The Venue hosts painter, sculptor Mark Blaney

Mark Blaney stands in front of his favorite work "She Chooses Fish". The Venue Fine Art & Gifts is hosting an exhibition of his latest work, including drawings, watercolors and small sculptures.

Mark Blaney, local painter and sculptor, has displayed work across the country — Bloomington, Arkansas, New Mexico and beyond.

His paintings, mostly landscapes and outdoor scenes, are full of vibrant colors and call upon visions of Midwestern fields.

Blaney visited The Venue Fine Arts & Gifts on Tuesday night to discuss his work with David Colman, father of gallery owner Gabriel? Colman.

The conversation began with Colman asking Blaney about what inspired him when he was a child. Blaney said long walks in the country were some of his biggest inspirations.

“When I was in my teens, I got aware of art history more,” Blaney said. “You saw adults making things like crazy in every culture. I wanted to, too, in some way, but I didn’t know how.”

Turn-of-the-century French painters provided templates upon which he would base his earlier works, Blaney said.

“I took my cue from Rembrandt, his landscapes,” Blaney said. “He would take a reed pen and ink and roam around Holland, just absolutely stunning drawings. So I started to do that, my own variation of it a little bit. We had flat landscapes, it looked like Holland in a lot of ways.”

Blaney said he was fortunate to be surrounded by art hubs in Detroit, Chicago and Toledo, Ohio, which he visited often throughout his artistic beginnings.

The artists were mature, he said, in that they had large bodies of work to display at each locale. Their dedication motivated Blaney to start filling up notebooks and journals with his artwork and further hone his skills.

Blaney also answered questions from Colman’s wife, Michelle Martin-Colman, about the transition of his style from the obscure to the everyday.

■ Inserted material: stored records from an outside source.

-- ==== Sys2Proof/Laws/State.lean ====
section
/-!
SUPPORT. The state after each named update, one lemma per field per update: no proof unfolds an update.
-/
namespace Sys2Proof

/-! ### Registers of `ADDR_W` bits (00_scope.md R8) -/

/-- A number of `ADDR_W` bits is written as it is. -/
theorem Params.narrow_of_lt (p : Params) (n : Nat) (h : n < 2 ^ p.addrW) : p.narrow n = n := Nat.mod_eq_of_lt h

/-- Whatever is written, the register holds a number of `ADDR_W` bits. -/
theorem Params.narrow_lt (p : Params) (n : Nat) : p.narrow n < 2 ^ p.addrW :=
  Nat.mod_lt n (Nat.two_pow_pos p.addrW)

/-- Offsets up to MAX_LEN fit `ADDR_W` bits (10_state.md R24). -/
theorem Params.Legal.lt_of_le_maxLen {p : Params} (h : p.Legal) {n : Nat} (hn : n ≤ p.maxLen) :
    n < 2 ^ p.addrW := by
  have := Nat.two_pow_pos p.addrW
  have := h.1
  omega

end Sys2Proof

namespace Sys2Proof.Machine

variable (s : State)

/-! ### `State.setResult` (10_state.md R26) -/

@[simp] theorem State.setResult_buf (v : Value) : (s.setResult v).buf = s.buf := rfl
@[simp] theorem State.setResult_len (v : Value) : (s.setResult v).len = s.len := rfl
@[simp] theorem State.setResult_pos (v : Value) : (s.setResult v).pos = s.pos := rfl
@[simp] theorem State.setResult_snap (v : Value) : (s.setResult v).snap = s.snap := rfl
@[simp] theorem State.setResult_result (v : Value) : (s.setResult v).result = v := rfl
@[simp] theorem State.setResult_rvalid (v : Value) : (s.setResult v).rvalid = true := rfl
@[simp] theorem State.setResult_crc (v : Value) : (s.setResult v).crc = s.crc := rfl
@[simp] theorem State.setResult_code (v : Value) : (s.setResult v).code = s.code := rfl
@[simp] theorem State.setResult_errOffset (v : Value) : (s.setResult v).errOffset = s.errOffset := rfl
@[simp] theorem State.setResult_errNeeded (v : Value) : (s.setResult v).errNeeded = s.errNeeded := rfl
@[simp] theorem State.setResult_errAvail (v : Value) : (s.setResult v).errAvail = s.errAvail := rfl
@[simp] theorem State.setResult_errCmd (v : Value) : (s.setResult v).errCmd = s.errCmd := rfl
@[simp] theorem State.setResult_params (v : Value) : (s.setResult v).params = s.params := rfl
@[simp] theorem State.setResult_pending (v : Value) : (s.setResult v).pending = s.pending := rfl
@[simp] theorem State.setResult_response (v : Value) : (s.setResult v).response = s.response := rfl

/-! ### `State.powerUp` (10_state.md R34) -/

@[simp] theorem State.powerUp_buf (p : Params) : (State.powerUp p).buf = [] := rfl
@[simp] theorem State.powerUp_len (p : Params) : (State.powerUp p).len = 0 := rfl
@[simp] theorem State.powerUp_pos (p : Params) : (State.powerUp p).pos = 0 := rfl
@[simp] theorem State.powerUp_snap (p : Params) : (State.powerUp p).snap = [] := rfl
@[simp] theorem State.powerUp_rvalid (p : Params) : (State.powerUp p).rvalid = false := rfl
@[simp] theorem State.powerUp_crc (p : Params) : (State.powerUp p).crc = 0 := rfl
@[simp] theorem State.powerUp_code (p : Params) : (State.powerUp p).code = 0 := rfl
@[simp] theorem State.powerUp_errOffset (p : Params) : (State.powerUp p).errOffset = 0 := rfl
@[simp] theorem State.powerUp_errNeeded (p : Params) : (State.powerUp p).errNeeded = 0 := rfl
@[simp] theorem State.powerUp_errAvail (p : Params) : (State.powerUp p).errAvail = 0 := rfl
@[simp] theorem State.powerUp_errCmd (p : Params) : (State.powerUp p).errCmd = 0 := rfl
@[simp] theorem State.powerUp_params (p : Params) : (State.powerUp p).params = p := rfl
@[simp] theorem State.powerUp_pending (p : Params) : (State.powerUp p).pending = [] := rfl
@[simp] theorem State.powerUp_response (p : Params) : (State.powerUp p).response = none := rfl

/-! ### `State.doReset` (10_state.md R34) -/

@[simp] theorem State.doReset_buf : (s.doReset).buf = [] := rfl
@[simp] theorem State.doReset_len : (s.doReset).len = 0 := rfl
@[simp] theorem State.doReset_pos : (s.doReset).pos = 0 := rfl
@[simp] theorem State.doReset_snap : (s.doReset).snap = [] := rfl
@[simp] theorem State.doReset_result : (s.doReset).result = 0 := rfl
@[simp] theorem State.doReset_rvalid : (s.doReset).rvalid = false := rfl
@[simp] theorem State.doReset_crc : (s.doReset).crc = 0 := rfl
@[simp] theorem State.doReset_code : (s.doReset).code = 0 := rfl
@[simp] theorem State.doReset_errOffset : (s.doReset).errOffset = 0 := rfl
@[simp] theorem State.doReset_errNeeded : (s.doReset).errNeeded = 0 := rfl
@[simp] theorem State.doReset_errAvail : (s.doReset).errAvail = 0 := rfl
@[simp] theorem State.doReset_errCmd : (s.doReset).errCmd = 0 := rfl
@[simp] theorem State.doReset_params : (s.doReset).params = s.params := rfl
@[simp] theorem State.doReset_pending : (s.doReset).pending = s.pending := rfl
@[simp] theorem State.doReset_response : (s.doReset).response = s.response := rfl

/-! ### `State.load` (70_reset_and_hazards.md R222) -/

@[simp] theorem State.load_buf (bytes : List Byte) : (s.load bytes).buf = Memory.ofBytes 0 bytes := rfl
@[simp] theorem State.load_len (bytes : List Byte) : (s.load bytes).len = s.params.narrow bytes.length := rfl
@[simp] theorem State.load_pos (bytes : List Byte) : (s.load bytes).pos = 0 := rfl
@[simp] theorem State.load_snap (bytes : List Byte) : (s.load bytes).snap = [] := rfl
@[simp] theorem State.load_result (bytes : List Byte) : (s.load bytes).result = s.result := rfl
@[simp] theorem State.load_rvalid (bytes : List Byte) : (s.load bytes).rvalid = false := rfl
@[simp] theorem State.load_crc (bytes : List Byte) : (s.load bytes).crc = 0 := rfl
@[simp] theorem State.load_code (bytes : List Byte) : (s.load bytes).code = 0 := rfl
@[simp] theorem State.load_errOffset (bytes : List Byte) : (s.load bytes).errOffset = 0 := rfl
@[simp] theorem State.load_errNeeded (bytes : List Byte) : (s.load bytes).errNeeded = 0 := rfl
@[simp] theorem State.load_errAvail (bytes : List Byte) : (s.load bytes).errAvail = 0 := rfl
@[simp] theorem State.load_errCmd (bytes : List Byte) : (s.load bytes).errCmd = 0 := rfl
@[simp] theorem State.load_params (bytes : List Byte) : (s.load bytes).params = s.params := rfl
@[simp] theorem State.load_pending (bytes : List Byte) : (s.load bytes).pending = s.pending := rfl
@[simp] theorem State.load_response (bytes : List Byte) : (s.load bytes).response = s.response := rfl

/-! ### `State.answered` -/

@[simp] theorem State.answered_buf (rest : List Action) (r : Option Response) : (s.answered rest r).buf = s.buf := rfl
@[simp] theorem State.answered_len (rest : List Action) (r : Option Response) : (s.answered rest r).len = s.len := rfl
@[simp] theorem State.answered_pos (rest : List Action) (r : Option Response) : (s.answered rest r).pos = s.pos := rfl
@[simp] theorem State.answered_snap (rest : List Action) (r : Option Response) : (s.answered rest r).snap = s.snap := rfl
@[simp] theorem State.answered_result (rest : List Action) (r : Option Response) : (s.answered rest r).result = s.result := rfl
@[simp] theorem State.answered_rvalid (rest : List Action) (r : Option Response) : (s.answered rest r).rvalid = s.rvalid := rfl
@[simp] theorem State.answered_crc (rest : List Action) (r : Option Response) : (s.answered rest r).crc = s.crc := rfl
@[simp] theorem State.answered_code (rest : List Action) (r : Option Response) : (s.answered rest r).code = s.code := rfl
@[simp] theorem State.answered_errOffset (rest : List Action) (r : Option Response) : (s.answered rest r).errOffset = s.errOffset := rfl
@[simp] theorem State.answered_errNeeded (rest : List Action) (r : Option Response) : (s.answered rest r).errNeeded = s.errNeeded := rfl
@[simp] theorem State.answered_errAvail (rest : List Action) (r : Option Response) : (s.answered rest r).errAvail = s.errAvail := rfl
@[simp] theorem State.answered_errCmd (rest : List Action) (r : Option Response) : (s.answered rest r).errCmd = s.errCmd := rfl
@[simp] theorem State.answered_params (rest : List Action) (r : Option Response) : (s.answered rest r).params = s.params := rfl
@[simp] theorem State.answered_pending (rest : List Action) (r : Option Response) : (s.answered rest r).pending = rest := rfl
@[simp] theorem State.answered_response (rest : List Action) (r : Option Response) : (s.answered rest r).response = r := rfl

/-! ### `State.withCommand` -/

@[simp] theorem State.withCommand_buf (w : Word) : (s.withCommand w).buf = s.buf := rfl
@[simp] theorem State.withCommand_len (w : Word) : (s.withCommand w).len = s.len := rfl
@[simp] theorem State.withCommand_pos (w : Word) : (s.withCommand w).pos = s.pos := rfl
@[simp] theorem State.withCommand_snap (w : Word) : (s.withCommand w).snap = s.snap := rfl
@[simp] theorem State.withCommand_result (w : Word) : (s.withCommand w).result = s.result := rfl
@[simp] theorem State.withCommand_rvalid (w : Word) : (s.withCommand w).rvalid = s.rvalid := rfl
@[simp] theorem State.withCommand_crc (w : Word) : (s.withCommand w).crc = s.crc := rfl
@[simp] theorem State.withCommand_code (w : Word) : (s.withCommand w).code = s.code := rfl
@[simp] theorem State.withCommand_errOffset (w : Word) : (s.withCommand w).errOffset = s.errOffset := rfl
@[simp] theorem State.withCommand_errNeeded (w : Word) : (s.withCommand w).errNeeded = s.errNeeded := rfl
@[simp] theorem State.withCommand_errAvail (w : Word) : (s.withCommand w).errAvail = s.errAvail := rfl
@[simp] theorem State.withCommand_errCmd (w : Word) : (s.withCommand w).errCmd = s.errCmd := rfl
@[simp] theorem State.withCommand_params (w : Word) : (s.withCommand w).params = s.params := rfl
@[simp] theorem State.withCommand_pending (w : Word) : (s.withCommand w).pending = .cmd w :: s.pending := rfl
@[simp] theorem State.withCommand_response (w : Word) : (s.withCommand w).response = s.response := rfl

/-! ### `raise` (60_exceptions.md R203) -/

/-- The offset an error records (60_exceptions.md R200). -/
def errorOffset : BlockError → ErrInfo
  | .truncatedInput offset _ _ => BitVec.ofNat 16 offset
  | .crcMismatch | .illegalCommand | .snapshotOverflow | .snapshotUnderflow | .noResult => 0

/-- The needed bytes an error records (60_exceptions.md R200). -/
def errorNeeded : BlockError → ErrInfo
  | .truncatedInput _ needed _ => BitVec.ofNat 16 needed
  | .crcMismatch | .illegalCommand | .snapshotOverflow | .snapshotUnderflow | .noResult => 0

/-- The available bytes an error records (60_exceptions.md R200). -/
def errorAvail : BlockError → ErrInfo
  | .truncatedInput _ _ available => BitVec.ofNat 16 available
  | .crcMismatch | .illegalCommand | .snapshotOverflow | .snapshotUnderflow | .noResult => 0

/-- All that `raise` does. -/
theorem raise_eq (e : BlockError) (w : Word) :
    raise e w s =
      { s with
        code := errorCode e, errOffset := errorOffset e, errNeeded := errorNeeded e
        errAvail := errorAvail e, errCmd := w } := by
  cases e <;> rfl

@[simp] theorem raise_buf (e : BlockError) (w : Word) : (raise e w s).buf = s.buf := by cases e <;> rfl
@[simp] theorem raise_len (e : BlockError) (w : Word) : (raise e w s).len = s.len := by cases e <;> rfl
@[simp] theorem raise_pos (e : BlockError) (w : Word) : (raise e w s).pos = s.pos := by cases e <;> rfl
@[simp] theorem raise_snap (e : BlockError) (w : Word) : (raise e w s).snap = s.snap := by cases e <;> rfl
@[simp] theorem raise_result (e : BlockError) (w : Word) : (raise e w s).result = s.result := by cases e <;> rfl
@[simp] theorem raise_rvalid (e : BlockError) (w : Word) : (raise e w s).rvalid = s.rvalid := by cases e <;> rfl
@[simp] theorem raise_crc (e : BlockError) (w : Word) : (raise e w s).crc = s.crc := by cases e <;> rfl
@[simp] theorem raise_code (e : BlockError) (w : Word) : (raise e w s).code = errorCode e := by cases e <;> rfl
@[simp] theorem raise_errOffset (e : BlockError) (w : Word) : (raise e w s).errOffset = errorOffset e := by cases e <;> rfl
@[simp] theorem raise_errNeeded (e : BlockError) (w : Word) : (raise e w s).errNeeded = errorNeeded e := by cases e <;> rfl
@[simp] theorem raise_errAvail (e : BlockError) (w : Word) : (raise e w s).errAvail = errorAvail e := by cases e <;> rfl
@[simp] theorem raise_errCmd (e : BlockError) (w : Word) : (raise e w s).errCmd = w := by cases e <;> rfl
@[simp] theorem raise_params (e : BlockError) (w : Word) : (raise e w s).params = s.params := by cases e <;> rfl
@[simp] theorem raise_pending (e : BlockError) (w : Word) : (raise e w s).pending = s.pending := by cases e <;> rfl
@[simp] theorem raise_response (e : BlockError) (w : Word) : (raise e w s).response = s.response := by cases e <;> rfl

theorem errorCode_ne_zero (e : BlockError) : errorCode e ≠ 0 := by cases e <;> simp [errorCode]

theorem errorCode_le (e : BlockError) : (errorCode e).toNat ≤ 6 := by cases e <;> simp [errorCode]

/-- Only TruncatedInput records anything but ERR_CMD (10_state.md R29). -/
theorem errorInfo_zero (e : BlockError) (h : errorCode e ≠ 1) :
    errorOffset e = 0 ∧ errorNeeded e = 0 ∧ errorAvail e = 0 := by
  cases e <;> first | exact ⟨rfl, rfl, rfl⟩ | exact absurd rfl h

/-! ### Views -/

@[simp] theorem State.errored_eq_false_iff : s.errored = false ↔ s.code = 0 := by simp [State.errored]

@[simp] theorem State.errored_eq_true_iff : s.errored = true ↔ s.code ≠ 0 := by simp [State.errored]

theorem State.sp_eq : s.sp = s.snap.length := rfl

theorem State.avail_eq : s.avail = s.len - s.pos := rfl

/-- The bits of STATUS, field by field (10_state.md R28). -/
theorem State.status_getLsbD (i : Nat) :
    s.status.getLsbD i = if i < 8 then s.code.getLsbD i else if i = 8 then s.rvalid else false := by
  have h : s.status.getLsbD i = ((0 : BitVec 23) ++ BitVec.ofBool s.rvalid ++ s.code).getLsbD i := rfl
  rw [h, BitVec.getLsbD_append, BitVec.getLsbD_append]
  by_cases h8 : i < 8
  · simp [h8]
  · by_cases h9 : i = 8
    · subst h9; simp
    · simp [h8, h9, show ¬ i - 8 < 1 by omega]

/-- STATUS shows CODE in its low byte (10_state.md R28). -/
@[simp] theorem statusCode_status : statusCode s.status = s.code := by
  refine BitVec.eq_of_getLsbD_eq fun i hi => ?_
  rw [statusCode, BitVec.getLsbD_extractLsb', State.status_getLsbD]
  simp [hi]

theorem State.resultValue_of_rvalid (h : s.rvalid = true) : s.resultValue = some s.result := by
  simp [State.resultValue, h]

theorem State.resultValue_of_not_rvalid (h : s.rvalid = false) : s.resultValue = none := by
  simp [State.resultValue, h]

end Sys2Proof.Machine
end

“When did you develop that style?” Martin-Colman asked, pointing to a large vista. “Like, had you done other paintings that evolved into that?”

“I’d come back to this,” Blaney said. “I did a lot of abstract work. I was into sort of conceptual work for a while. That’s something you could hang on a wall and experience for two hours then walk away from it.”

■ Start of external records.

/-- The last eight bytes: `POS + 8 = LEN`. -/
theorem witness_ReadU64Result :
    let s := cursorAt [7, 0x80, 1, 2, 3, 4, 5, 6, 7] 1
    s.code = 0 ∧ s.len < 2 ^ s.params.addrW ∧ s.pos + 8 ≤ s.len ∧
    s.buf.read s.pos = some 0x80 ∧ s.buf.read (s.pos + 1) = some 1 ∧
    s.buf.read (s.pos + 2) = some 2 ∧ s.buf.read (s.pos + 3) = some 3 ∧
    s.buf.read (s.pos + 4) = some 4 ∧ s.buf.read (s.pos + 5) = some 5 ∧
    s.buf.read (s.pos + 6) = some 6 ∧ s.buf.read (s.pos + 7) = some 7 := by decide

/-- A negative value in the last two bytes. -/
theorem witness_ReadI16Result :
    let s := cursorAt [7, 0x80, 0x00] 1
    s.code = 0 ∧ s.len < 2 ^ s.params.addrW ∧ s.pos + 2 ≤ s.len ∧
    s.buf.read s.pos = some 0x80 ∧ s.buf.read (s.pos + 1) = some 0x00 := by decide

/-- A negative value in the last four bytes. -/
theorem witness_ReadI32Result :
    let s := cursorAt [7, 0x80, 0, 0, 0] 1
    s.code = 0 ∧ s.len < 2 ^ s.params.addrW ∧ s.pos + 4 ≤ s.len ∧
    s.buf.read s.pos = some 0x80 ∧ s.buf.read (s.pos + 1) = some 0 ∧
    s.buf.read (s.pos + 2) = some 0 ∧ s.buf.read (s.pos + 3) = some 0 := by decide

/-- Seven bytes left for eight, and none left for one. -/
theorem witness_ReadTruncates :
    let s := loaded [1, 2, 3, 4, 5, 6, 7]
    s.code = 0 ∧ s.pos ≤ s.len ∧ s.len - s.pos < 8 ∧
    busy.code = 0 ∧ busy.pos ≤ busy.len ∧ busy.len - busy.pos < 1 := by decide

/-- A peek that succeeds and one that truncates. -/
theorem witness_PeekTwiceIsPeekOnce :
    (∃ t, exec (.readI16 false) (loaded [0x80, 0]) = .next t ∧ t.code = 0) ∧
    ∃ t, exec (.readU64 false) busy = .next t ∧ t.code = 1 :=
  ⟨⟨_, rfl, by decide⟩, ⟨_, rfl, by decide⟩⟩

theorem witness_MixedWidthReadsAgree :
    (loaded [0x12, 0x34, 0x56, 0x78]).code = 0 ∧
    (loaded [0x12, 0x34, 0x56, 0x78]).len < 2 ^ (loaded [0x12, 0x34, 0x56, 0x78]).params.addrW ∧
    ∃ t, exec (.readU32 false) (loaded [0x12, 0x34, 0x56, 0x78]) = .next t ∧ t.code = 0 :=
  ⟨by decide, by decide, _, rfl, by decide⟩

/-- The rest of the buffer, and no byte at `POS = LEN`. -/
theorem witness_TakeSliceResult :
    let s := cursorAt [1, 2, 3] 1
    s.code = 0 ∧ s.len < 2 ^ s.params.addrW ∧ s.pos + (2 : Imm).toNat ≤ s.len ∧
    busy.code = 0 ∧ busy.len < 2 ^ busy.params.addrW ∧ busy.pos + (0 : Imm).toNat ≤ busy.len := by decide

/-- One byte more than are left. -/
theorem witness_TakeSliceTruncates :
    let s := cursorAt [1, 2, 3] 1
    s.code = 0 ∧ s.pos ≤ s.len ∧ s.len < s.pos + (3 : Imm).toNat := by decide

/-- `POS = LEN`. -/
theorem witness_RemainingResult : busy.code = 0 ∧ busy.pos ≤ busy.len := by decide

theorem witness_PositionResult : busy.code = 0 := by decide
theorem witness_CrcInitResult : busy.code = 0 := by decide
theorem witness_CrcByteResult : busy.code = 0 := by decide
theorem witness_CrcReadResult : busy.code = 0 := by decide

/-- One free entry, and none. -/
theorem witness_SnapshotResult :
    let s := { busy with snap := [0, 0, 1] }
    let full := { busy with snap := [0, 0, 1, 3] }
    s.code = 0 ∧ s.sp < s.params.snapDepth ∧ full.code = 0 ∧ full.sp = full.params.snapDepth := by decide

/-- Two snapshots, one, and none. -/
theorem witness_RestoreResult :
    busy.code = 0 ∧ busy.snap = [0] ++ [3] ∧ ({ busy with snap := [2] } : State).snap = [] ++ [2] ∧
    ({ busy with snap := [] } : State).snap = [] := by decide

theorem witness_RestoreUndoesLookahead :
    ∃ t u v, (loaded [1, 2, 3]).code = 0 ∧ (loaded [1, 2, 3]).sp < (loaded [1, 2, 3]).params.snapDepth ∧
      exec .snapshot (loaded [1, 2, 3]) = .next t ∧
      (∀ i ∈ [Instr.readU16 true, .crcSpan 0], i ≠ .snapshot ∧ i ≠ .restore) ∧
      ExecsTo [.readU16 true, .crcSpan 0] t u ∧ u.code = 0 ∧ u.pos ≠ (loaded [1, 2, 3]).pos ∧
      exec .restore u = .next v :=
  ⟨_, _, _, by decide, by decide, rfl, by decide, ⟨_, rfl, _, rfl, rfl⟩, by decide, by decide, rfl⟩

Blaney advised those interested in pursuing art as a full-time career to start small: make miniature versions of the work you intend to create then scale up in subsequent drafts.

Colman discussed at length the different styles of painting — acrylic, watercolor and oil — Blaney has experimented with in the past.

“It’s more pleasurable with oil,” he said. “It’s fluid, and yet it doesn’t absorb into the paper or canvas.”

The Venue is also displaying a few of Blaney’s sculpted pieces. Blaney said he wants his work to capture one moment and preserve it for ?all time.

“That’s the only narrative I want is that odd little abstraction of human interaction, kind of like at a bus stop,” Blaney said. “Just for a moment there, they had one purpose. They may not want to be there, but they’re ?interacting.”